Its reputation for accurately translating in near real time between ten languages (English, Spanish, French, German, Mandarin Chinese, Italian, Portuguese, Arabic, and Russian) is strong thanks, it might reasonably be assumed, to all that machine learning going on in the background.
Except that a Motherboard story quoting an unnamed Skype insider has claimed that the reason it’s so good is really because it uses human beings to help the system’s translations along by listening to snippets of real calls.
The problem? While Microsoft makes clear that audio captured using this system might be analysed, it doesn’t make clear that this is being done by people as well as machines.
Machines are just software and in their current state of development are (we hope) unlikely to have any personal opinions on what they listen to. Humans, meanwhile, introduce a very different set of possibilities.

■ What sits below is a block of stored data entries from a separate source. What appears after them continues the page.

theorem State.enterWithdraw_time (s : State) (die : Nat) (temp : Int) :
    TimeKept s (State.enterWithdraw s die temp) := by
  unfold State.enterWithdraw
  extract_lets
  with_reducible refine (State.verdict_time _ _ _ _ (fun _ => ?_)).after ?_
  with_reducible refine (State.faultOn_frame _ _ _).timeAfter (by decide) ?_
  with_reducible exact TimeKept.refl _
  with_reducible refine (State.recordThermal_frame _ _ _ _ _).timeAfter (by decide) ?_
  with_reducible refine (State.raise_frame _ _ _ _ _).timeAfter (by decide) ?_
  with_reducible refine (SameBut.thm_frame _ _).timeAfter (by decide) ?_
  with_reducible exact TimeKept.refl _

theorem State.fatal_time (s : State) :
    TimeKept s (State.fatal s) := by
  unfold State.fatal
  with_reducible refine (State.faultOn_frame _ _ _).timeAfter (by decide) ?_
  with_reducible refine (State.verdict_time _ _ _ _ (fun _ => ?_)).after ?_
  with_reducible refine (State.withdraw_frame _ _ _).timeAfter (by decide) ?_
  with_reducible exact TimeKept.refl _
  with_reducible exact TimeKept.refl _

theorem State.tripNow_time (s : State) (die : Nat) (temp : Int) :
    TimeKept s (State.tripNow s die temp) := by
  unfold State.tripNow
  extract_lets
  with_reducible refine TimeKept.ite ?_ ?_
  with_reducible exact TimeKept.refl _
  with_reducible refine (State.faultOn_frame _ _ _).timeAfter (by decide) ?_
  with_reducible refine (State.faultOn_frame _ _ _).timeAfter (by decide) ?_
  with_reducible refine (State.recordThermal_frame _ _ _ _ _).timeAfter (by decide) ?_
  with_reducible refine (State.fatal_time _).after ?_
  with_reducible refine (SameBut.boot_thm_frame _ _ _).timeAfter (by decide) ?_
  with_reducible exact TimeKept.refl _

theorem State.ladder_time (s : State) :
    TimeKept s (State.ladder s) := by
  unfold State.ladder
  extract_lets
  with_reducible refine TimeKept.ite ?_ ?_
  with_reducible exact TimeKept.refl _
  with_reducible refine TimeKept.ite ?_ ?_
  with_reducible refine (State.inTick_time _ _ (fun _ => ?_)).after ?_
  with_reducible refine (State.tripNow_time _ _ _).after ?_
  with_reducible exact TimeKept.refl _
  with_reducible refine TimeKept.ite ?_ ?_
  with_reducible refine (State.inTick_time _ _ (fun _ => ?_)).after ?_
  with_reducible refine (State.enterWithdraw_time _ _ _).after ?_
  with_reducible exact TimeKept.refl _
  with_reducible refine TimeKept.ite ?_ ?_
  with_reducible refine (State.enterShed_frame _ _ _).timeAfter (by decide) ?_
  with_reducible exact TimeKept.refl _
  with_reducible exact TimeKept.refl _
  with_reducible refine TimeKept.ite ?_ ?_
  with_reducible refine (SameBut.thm_frame _ _).timeAfter (by decide) ?_
  with_reducible refine TimeKept.ite ?_ ?_
  with_reducible refine (State.enterShed_frame _ _ _).timeAfter (by decide) ?_
  with_reducible exact TimeKept.refl _
  with_reducible exact TimeKept.refl _
  with_reducible refine TimeKept.ite ?_ ?_
  with_reducible refine (State.enterShed_frame _ _ _).timeAfter (by decide) ?_
  with_reducible exact TimeKept.refl _
  with_reducible exact TimeKept.refl _
  with_reducible refine TimeKept.ite ?_ ?_
  with_reducible refine (State.inTick_time _ _ (fun _ => ?_)).after ?_
  with_reducible refine (State.enterWithdraw_time _ _ _).after ?_
  with_reducible exact TimeKept.refl _
  with_reducible refine TimeKept.ite ?_ ?_
  with_reducible refine (State.enterShed_frame _ _ _).timeAfter (by decide) ?_
  with_reducible exact TimeKept.refl _
  with_reducible exact TimeKept.refl _
  with_reducible refine TimeKept.ite ?_ ?_
  with_reducible refine (SameBut.thm_frame _ _).timeAfter (by decide) ?_
  with_reducible refine TimeKept.ite ?_ ?_
  with_reducible refine (State.enterShed_frame _ _ _).timeAfter (by decide) ?_
  with_reducible exact TimeKept.refl _
  with_reducible exact TimeKept.refl _
  with_reducible refine TimeKept.ite ?_ ?_
  with_reducible refine (State.enterShed_frame _ _ _).timeAfter (by decide) ?_
  with_reducible exact TimeKept.refl _
  with_reducible exact TimeKept.refl _

theorem State.thermTick_time (s : State) (x : TickIn) (from_ : Nat) :
    TimeKept s (State.thermTick s x from_) := by
  unfold State.thermTick
  extract_lets
  with_reducible refine TimeKept.ite ?_ ?_
  with_reducible exact TimeKept.refl _
  with_reducible refine (State.powerTick_frame _ _).timeAfter (by decide) ?_
  with_reducible refine (State.clearShed_frame _ _).timeAfter (by decide) ?_
  with_reducible refine (State.endStep_frame _ _).timeAfter (by decide) ?_
  with_reducible refine (State.ladder_time _).after ?_
  with_reducible refine (State.detectStep_frame _ _).timeAfter (by decide) ?_
  with_reducible refine (State.maxField_frame _ _ _ _ _).timeAfter (by decide) ?_
  with_reducible refine (SameBut.thm_frame _ _).timeAfter (by decide) ?_
  with_reducible refine TimeKept.each (fun _ _ => ?_) ?_ _
  with_reducible refine (State.maxTempReg_frame _ _ _).timeAfter (by decide) ?_
  with_reducible refine (State.updDie_frame _ _ _).timeAfter (by decide) ?_
  with_reducible exact TimeKept.refl _
  with_reducible exact TimeKept.refl _

theorem State.beginFallback_time (s : State) (cause : Nat) :
    TimeKept s (State.beginFallback s cause) := by
  unfold State.beginFallback
  extract_lets
  with_reducible refine TimeKept.ite ?_ ?_
  with_reducible refine (SameBut.upd_frame _ _).timeAfter (by decide) ?_
  with_reducible refine TimeKept.each (fun _ _ => ?_) ?_ _
  with_reducible refine (State.askHeadNext_time _ _ _ _ _).after ?_
  with_reducible exact TimeKept.refl _
  with_reducible exact TimeKept.refl _
  with_reducible exact TimeKept.refl _

theorem State.deferActivation_time (s : State) :
    TimeKept s (State.deferActivation s) := by
  unfold State.deferActivation
  extract_lets
  split
  with_reducible refine TimeKept.ite ?_ ?_
  with_reducible refine (SameBut.upd_frame _ _).timeAfter (by decide) ?_
  with_reducible refine TimeKept.each (fun _ _ => ?_) ?_ _
  with_reducible refine (State.askHeadNext_time _ _ _ _ _).after ?_
  with_reducible exact TimeKept.refl _
  with_reducible exact TimeKept.refl _
  with_reducible exact TimeKept.refl _
  with_reducible exact TimeKept.refl _

theorem State.loadSkipped_time (s : State) :
    TimeKept s (State.loadSkipped s) := by
  unfold State.loadSkipped
  split
  with_reducible refine TimeKept.ite ?_ ?_
  with_reducible refine TimeKept.each (fun _ _ => ?_) ?_ _
  with_reducible refine (SameBut.upd_frame _ _).timeAfter (by decide) ?_
  with_reducible refine (State.askHeadNext_time _ _ _ _ _).after ?_
  with_reducible exact TimeKept.refl _
  with_reducible exact TimeKept.refl _
  with_reducible exact TimeKept.refl _
  with_reducible exact TimeKept.refl _

theorem State.retimeActivation_time (s : State) :
    TimeKept s (State.retimeActivation s) := by
  unfold State.retimeActivation
  split
  with_reducible refine TimeKept.ite ?_ ?_
  with_reducible refine (SameBut.upd_frame _ _).timeAfter (by decide) ?_
  with_reducible refine TimeKept.each (fun _ _ => ?_) ?_ _
  with_reducible refine (State.askHeadNext_time _ _ _ _ _).after ?_
  with_reducible exact TimeKept.refl _
  with_reducible exact TimeKept.refl _
  with_reducible exact TimeKept.refl _
  with_reducible exact TimeKept.refl _

theorem State.stageTick_time (s : State) :
    TimeKept s (State.stageTick s) := by
  unfold State.stageTick
  extract_lets
  split
  with_reducible refine (State.raise_frame _ _ _ _ _).timeAfter (by decide) ?_
  with_reducible refine (State.updResult_frame _ _ _).timeAfter (by decide) ?_
  with_reducible refine (SameBut.upd_frame _ _).timeAfter (by decide) ?_
  with_reducible exact TimeKept.refl _
  with_reducible refine (State.raise_frame _ _ _ _ _).timeAfter (by decide) ?_
  with_reducible refine (State.updResult_frame _ _ _).timeAfter (by decide) ?_
  with_reducible refine (SameBut.upd_frame _ _).timeAfter (by decide) ?_
  with_reducible refine (State.inTick_time _ _ (fun _ => ?_)).after ?_
  with_reducible refine (State.sendAll_frame _ _ _ _).timeAfter (by decide) ?_
  with_reducible exact TimeKept.refl _
  with_reducible exact TimeKept.refl _
  with_reducible exact TimeKept.refl _

theorem State.takeActivate_time (s : State) (timeNs : Bool) :
    TimeKept s (State.takeActivate s timeNs) := by
  unfold State.takeActivate
  extract_lets
  with_reducible refine TimeKept.ite ?_ ?_
  with_reducible refine (State.updResult_frame _ _ _).timeAfter (by decide) ?_
  with_reducible exact TimeKept.refl _
  with_reducible refine TimeKept.ite ?_ ?_
  with_reducible refine (State.updResult_frame _ _ _).timeAfter (by decide) ?_
  with_reducible exact TimeKept.refl _
  with_reducible refine (State.updResult_frame _ _ _).timeAfter (by decide) ?_
  with_reducible refine (SameBut.upd_frame _ _).timeAfter (by decide) ?_
  with_reducible refine TimeKept.each (fun _ _ => ?_) ?_ _
  with_reducible refine (State.askHeadNext_time _ _ _ _ _).after ?_
  with_reducible exact TimeKept.refl _
  with_reducible exact TimeKept.refl _

theorem State.takeFallback_time (s : State) :
    TimeKept s (State.takeFallback s) := by
  unfold State.takeFallback
  with_reducible refine TimeKept.ite ?_ ?_
  with_reducible refine (State.updResult_frame _ _ _).timeAfter (by decide) ?_
  with_reducible refine (State.beginFallback_time _ _).after ?_
  with_reducible exact TimeKept.refl _
  with_reducible refine (State.updResult_frame _ _ _).timeAfter (by decide) ?_
  with_reducible exact TimeKept.refl _

theorem State.takeUpdCancel_time (s : State) :
    TimeKept s (State.takeUpdCancel s) := by
  unfold State.takeUpdCancel
  extract_lets
  with_reducible refine TimeKept.ite ?_ ?_
  with_reducible refine (State.updResult_frame _ _ _).timeAfter (by decide) ?_
  with_reducible exact TimeKept.refl _
  with_reducible refine TimeKept.ite ?_ ?_
  with_reducible refine (State.updResult_frame _ _ _).timeAfter (by decide) ?_
  with_reducible exact TimeKept.refl _
  with_reducible refine (State.updResult_frame _ _ _).timeAfter (by decide) ?_
  with_reducible refine (SameBut.upd_frame _ _).timeAfter (by decide) ?_
  with_reducible refine TimeKept.each (fun _ _ => ?_) ?_ _
  with_reducible refine (State.askHeadNext_time _ _ _ _ _).after ?_
  with_reducible exact TimeKept.refl _
  with_reducible exact TimeKept.refl _

theorem State.takeUpdCmd_time (s : State) :
    TimeKept s (State.takeUpdCmd s) := by
  unfold State.takeUpdCmd
  extract_lets
  split
  with_reducible refine TimeKept.ite ?_ ?_
  with_reducible refine (State.updResult_frame _ _ _).timeAfter (by decide) ?_
  with_reducible refine (SameBut.ops_frame _ _).timeAfter (by decide) ?_
  with_reducible exact TimeKept.refl _
  extract_lets
  split
  with_reducible refine (State.takeStage_frame _ _).timeAfter (by decide) ?_
  with_reducible refine (SameBut.ops_frame _ _).timeAfter (by decide) ?_
  with_reducible exact TimeKept.refl _
  with_reducible refine (State.takeActivate_time _ _).after ?_
  with_reducible refine (SameBut.ops_frame _ _).timeAfter (by decide) ?_
  with_reducible exact TimeKept.refl _
  with_reducible refine (State.takeUpdCancel_time _).after ?_
  with_reducible refine (SameBut.ops_frame _ _).timeAfter (by decide) ?_
  with_reducible exact TimeKept.refl _
  with_reducible refine (State.takeConfirm_frame _).timeAfter (by decide) ?_
  with_reducible refine (SameBut.ops_frame _ _).timeAfter (by decide) ?_
  with_reducible exact TimeKept.refl _
  with_reducible refine (State.takeFallback_time _).after ?_
  with_reducible refine (SameBut.ops_frame _ _).timeAfter (by decide) ?_
  with_reducible exact TimeKept.refl _
  with_reducible refine (State.takeKey_frame _ _).timeAfter (by decide) ?_
  with_reducible refine (SameBut.ops_frame _ _).timeAfter (by decide) ?_
  with_reducible exact TimeKept.refl _
  with_reducible refine (State.takeKey_frame _ _).timeAfter (by decide) ?_
  with_reducible refine (SameBut.ops_frame _ _).timeAfter (by decide) ?_
  with_reducible exact TimeKept.refl _
  with_reducible refine (SameBut.ops_frame _ _).timeAfter (by decide) ?_
  with_reducible exact TimeKept.refl _
  with_reducible refine (SameBut.ops_frame _ _).timeAfter (by decide) ?_
  with_reducible exact TimeKept.refl _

Last week, Google and Apple had to suspend contractor access to voice commands captured by Siri and Google Assistant after an outcry at the privacy implications of allowing strangers to listen to recordings of personal audio.
Earlier this week, Amazon found itself “in discussion” with the EU’s Luxembourg privacy regulator over possible privacy implications from access to Alexa voice recordings.

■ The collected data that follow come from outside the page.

-- ==== Sys2Proof/Tests/Slice0.lean ====
section
/-! SUPPORT. The model's own tests: ill-formed commands, the figures of the spec's own examples, one step of each kind, and for every
statement with hypotheses a state and operands that meet them. -/
namespace Sys2Proof.Tests

-- One theorem at a time: many kernel evaluations at once would each take a thread of their own.
set_option Elab.async false
open Sys2Proof Sys2Proof.Machine

-- States -------------------------------------------------------------------------------------------------------------------

/-- A unit whose boot has ended and whose Hearth runs, in frame 100. -/
def up : State := { State.reset with
  boot := { started := true, ready := true }, hrt := { running := true, frame := 100, cycles := 7500000, timebaseOk := true } }

/-- The same with a role. -/
def holding (r : Role) : State := { up with twn := { role := r, epoch := 7, seen := 7 } }

/-- A committed plan with an image porch 0, a drive porch 1 with mirrors 0 to 63, a tap porch 2 and the Landing 3, all READY. -/
def planned (r : Role) : State := { holding r with
  plan := { committed := true, plan := { lanes := [{ role := 1, count := 64 }, { role := 2, count := 64 }, { role := 3, count := 64 }, { role := 4 }] } }
  porches := (span 0 4).map fun p => (p, { state := .ready, locked := 255 }) }

-- Witnesses ------------------------------------------------------------------------------------------------------------------
-- For each statement, in the order of its clauses: states and operands that meet its hypotheses.

theorem canonical_reset : Canonical State.reset := by constructor <;> decide
theorem canonical_up : Canonical up := by constructor <;> decide
theorem canonical_holding (r : Role) : Canonical (holding r) := by constructor <;> rfl

theorem wit_StepRunsFrontCommand :
    { up with pending := [.epochArm, .tickZero] }.pending = Instr.epochArm :: [.tickZero] ∧ up.pending = [] := ⟨rfl, rfl⟩
theorem wit_StepFrame : ∃ t, step { up with pending := [.epochArm, .tickZero] } = .next t := ⟨_, rfl⟩
theorem wit_StepKeepsTables : Canonical up ∧ ∃ t, step { up with pending := [.epochArm] } = .next t := ⟨canonical_up, _, rfl⟩
theorem wit_OnlyTicksMoveTime : movesTime .epochArm = false ∧ ∃ t, exec .epochArm up = .next t := ⟨rfl, _, rfl⟩
theorem wit_FusedVersionNeverFalls : ∃ t, exec .confirm up = .next t := ⟨_, rfl⟩
theorem wit_TripHoldsUntilReset : (∃ t, exec .epochArm { up with boot := { up.boot with tripLatch := true } } = .next t) := ⟨_, rfl⟩
theorem wit_OnlyBadAccessesStop :
    unalignedAccess (.rcRead 0 0x3FFFFF .half) = true ∧ pastHall (.slotWrite 7 0xFFFFFFF [1, 2]) = true
      ∧ unalignedAccess (.rcRead 0 0x3FFFFC .half) = false ∧ pastHall (.slotWrite 7 0xFFFFFFF [1]) = false := by
  (repeat' apply And.intro) <;> decide
theorem wit_WholeDeviceReset :
    State.reset.boot.started = false ∧ State.reset.boot.supplyHold = false
      ∧ { State.reset with boot := { supplyHold := true }, pins := { porN := true } }.boot.supplyHold = true
      ∧ { State.reset with boot := { started := true } }.boot.ready = false
      ∧ (let f : Flash := { State.reset.flash with burnTo := some 2 }; f.burnTo = some 2 ∧ f.fusedSvn ≤ 2)
      ∧ State.reset.flash.burnTo = none ∧ twf (fun _ => ({} : Porch)) State.reset.porches = true := by
  (repeat' apply And.intro) <;> decide
theorem wit_TickAdvancesTheFrame :
    up.hrt.running = true ∧ steerMax up.hrt.cfg ≤ up.hrt.cfg.period ∧ up.upd.recovery = false
      ∧ { up with hrt := { up.hrt with adopt := some (7, 0) } }.nextTick = 7
      ∧ { State.reset with boot := { started := true } }.boot.started = true
      ∧ { State.reset with boot := { started := true } }.hrt.running = false := by
  (repeat' apply And.intro) <;> decide
theorem wit_TimebaseAndPps :
    RegsCanonical up ∧ up.hrt.timebaseOk = true
      ∧ { up with hrt := { up.hrt with timebaseOk := false } }.hrt.running = true
      ∧ { State.reset with boot := { started := true } }.hrt.running = false
      ∧ (let s := { up with hrt := { up.hrt with time := 0 } }; s.secondInFrame = true ∧ bitAt (s.cfgReg Reg.HRT_CTL) 6 = true) := by
  (repeat' apply And.intro) <;> decide

/-- A unit that follows TICK_IN in mode `m`, in a state of the lock. -/
def follower (m : Nat) (k : Lock) : State := { holding .standby with
  regs := [(Reg.HRT_CTL, BitVec.ofNat 64 (0x60 + m))], live := [(Reg.HRT_CTL, BitVec.ofNat 64 (0x60 + m))]
  hrt := { up.hrt with lock := k } }

theorem wit_FollowingTheReference :
    RegsCanonical (follower 2 .acquire) ∧ (follower 2 .acquire).follows = true
      ∧ withinCycles (steerMax up.hrt.cfg + 16) (1000000 - ((follower 2 .locked).inForce Reg.HRT_TICKIN_CFG 32 16 : Nat)) = false
      ∧ (follower 1 .acquire).landingUp = true ∧ (follower 1 .acquire).isRef = false ∧ (follower 1 .acquire).tickinMode = 1
      ∧ (follower 1 .acquire).hrt.aligned = false ∧ (follower 2 .acquire).tickinMode ≠ 1 ∧ (74999 : BitVec 21).toNat < up.hrt.cfg.period
      ∧ (let s : State := { follower 1 .acquire with hrt := { (follower 1 .acquire).hrt with refCell := some ⟨0, 0, 0, 75000, 0, 0, 7, 0, 0, 1, true, false⟩ } }
         s.hrt.refCell.isSome = true ∧ s.follows = true)
      ∧ (let s := { follower 2 .acquire with hrt := { (follower 2 .acquire).hrt with near := 63, phaseNow := some 0, aligned := true } }
         64 ≤ s.nearNext ∧ s.follows = true)
      ∧ (let s := { follower 2 .locked with hrt := { (follower 2 .locked).hrt with silent := 2 } }; 3 ≤ s.silentNext)
      ∧ (let s := { follower 2 .acquire with hrt := { (follower 2 .acquire).hrt with silent := 2 } }; 3 ≤ s.silentNext) := by
  (repeat' apply And.intro) <;> decide

/-- An EPOCH_ARM for tick `k` of a unit with the role. -/
def arming (r : Role) (k : Nat) : State := { holding r with
  regs := [(Reg.HRT_EPOCH_TICK, BitVec.ofNat 64 k)], ops := { epochArm := true } }

theorem wit_EpochSteps :
    (let s := { up with hrt := { up.hrt with epochStep := some (101, 5) } }; s.hrt.epochStep = some (101, 5) ∧ 101 ≤ s.nextTick)
      ∧ (let s := { up with hrt := { up.hrt with epochStep := some (102, 5) } }; s.nextTick < 102)
      ∧ RegsCanonical (arming .solo 104)
      ∧ ((arming .solo 104).reg Reg.HRT_EPOCH_TICK).toNat < (arming .solo 104).nextTick + 4
      ∧ (arming .standby 105).nextTick + 4 ≤ ((arming .standby 105).reg Reg.HRT_EPOCH_TICK).toNat
      ∧ (arming .standby 105).isRef = false ∧ (arming .solo 105).isRef = true ∧ (arming .solo 105).hrt.epochStep = none := by
  (repeat' apply And.intro) <;> decide
theorem wit_HaltPulses : 40 ≤ 40 ∧ 39 < 40 := by
  (repeat' apply And.intro) <;> decide
theorem wit_HaltFreezesEveryLoop :
    let s : State := { up with loops := [(3, { cls := .hold })] }
    twf (fun _ => ({} : Loop)) s.loops = true ∧ (s.loop 3).cls ≠ .off ∧ (s.loop 4).cls = .off := by
  (repeat' apply And.intro) <;> decide
theorem wit_TripAndStop :
    RegsCanonical up ∧ twf (fun _ => ({} : Porch)) up.porches = true ∧ up.boot.started = true ∧ up.boot.tripLatch = false
      ∧ { up with boot := { up.boot with tripLatch := true } }.boot.tripLatch = true
      ∧ (let s : State := { up with boot := { up.boot with tripLatch := true, tripFrom := 7500000 } }
         s.hrt.cycles + s.hrt.cfg.period < s.boot.tripFrom + cyclesMs 1 ∧ s.boot.stopped = false)
      ∧ (let s : State := { up with boot := { up.boot with tripLatch := true, tripFrom := 6375000 } }
         s.boot.tripFrom + cyclesMs 1 ≤ s.hrt.cycles + s.hrt.cfg.period)
      ∧ (holding .active).twn.withdrawAt = none ∧ (holding .active).twn.role = .active ∧ (holding .standby).twn.role = .standby
      ∧ (holding .solo).twn.role = .solo := by
  (repeat' apply And.intro) <;> decide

Suddenly, big tech companies are struggling to explain what’s really going on without sounding as if they’re trying to explain away privacy concerns – which simply makes people even more suspicious.
Skype to HAL
While Skype Translator depends on ML for the bulk of its heavy lifting, the algorithms used still need a lot of adjustment to improve their accuracy. Microsoft says as much in its Translator privacy FAQ, describing how:
To help the technology learn and grow, we verify the automatic translations and feed any corrections back into the system, to build more performant services.
Of course, this fails to explain who or what is doing the correcting.
Motherboard says it was sent audio gathered by Translator featuring all sorts of personal content, including people discussing relationships and weight loss.
Other files appeared to suggest that, as with Google, Apple and Amazon, audio from Microsoft’s voice assistant Cortana is also being listened to by contractors.
Not a good few weeks for voice-driven AI then. Machines are being used to do lots of useful and clever things, but machine learning needs to be taught, and that requires teachers. That’s not Microsoft’s fault – but it does show that not everything can be solved by turning on lots of budding HALs and leaving them to it.
Many fret that humans will be replaced by machines. For voice AI, arguably, it’s human indispensability that might be the the more immediate challenge.